Records contained in a dataset:
——

/-- What the completion of a class writes beside the common effects. -/
def finishUnit (s : State) (ti : Nat) (e : QEntry) : State :=
  let s := match e.array with
    | some a => finishArray s ti e.cls e.slot e.flags a
    | none => s
  let s := match e.attn with
    | some a => finishAttn s ti e.cls e.slot e.flags a
    | none => s
  match e.waits with
  | .recv src fab chan len => s.modTile ti (fun t => t.putRecv src fab chan (t.recvCount src fab chan - len))
  | _ => s

/-- COMMAND_COMPLETE (02 R45, R46, R51): the oldest command of the unit, once nothing of it is outstanding, leaves the
queue with its writes in the banks; a LOAD's fill values are written as its engine. -/
def execCommandComplete (ti : Nat) (u : UnitId) (s : State) : Host.Outcome State Fault Refusal :=
  let t := s.tile ti
  match t.readyHead u with
  | none => .next s
  | some e =>
    match (if e.cls = 0x03 then foreignWord s ti (raeOwner u) e.swrites else none) with
    | some w => .next (tileFault s ti cBankOwner e.slot e.vaddr (sramWindow + 8 * w))
    | none =>
      let s := writeSram s ti e.swrites
      let s := s.modTile ti (fun t => { t with queue := t.queue.filter (fun x => x.serial ≠ e.serial) })
      let s := finishCmd s ti e.setTok
      .next (finishUnit s ti e)

end Sys2Proof.Machine
end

——

Problem details:
For this task, write out exactly the lines of the entries above, starting at the line with "match (if e.cls" and ending at the line with "let s := writeSram s ti e.swrites", both included, and no others.

Answer for this exercise:
    match (if e.cls = 0x03 then foreignWord s ti (raeOwner u) e.swrites else none) with
    | some w => .next (tileFault s ti cBankOwner e.slot e.vaddr (sramWindow + 8 * w))
    | none =>
      let s := writeSram s ti e.swrites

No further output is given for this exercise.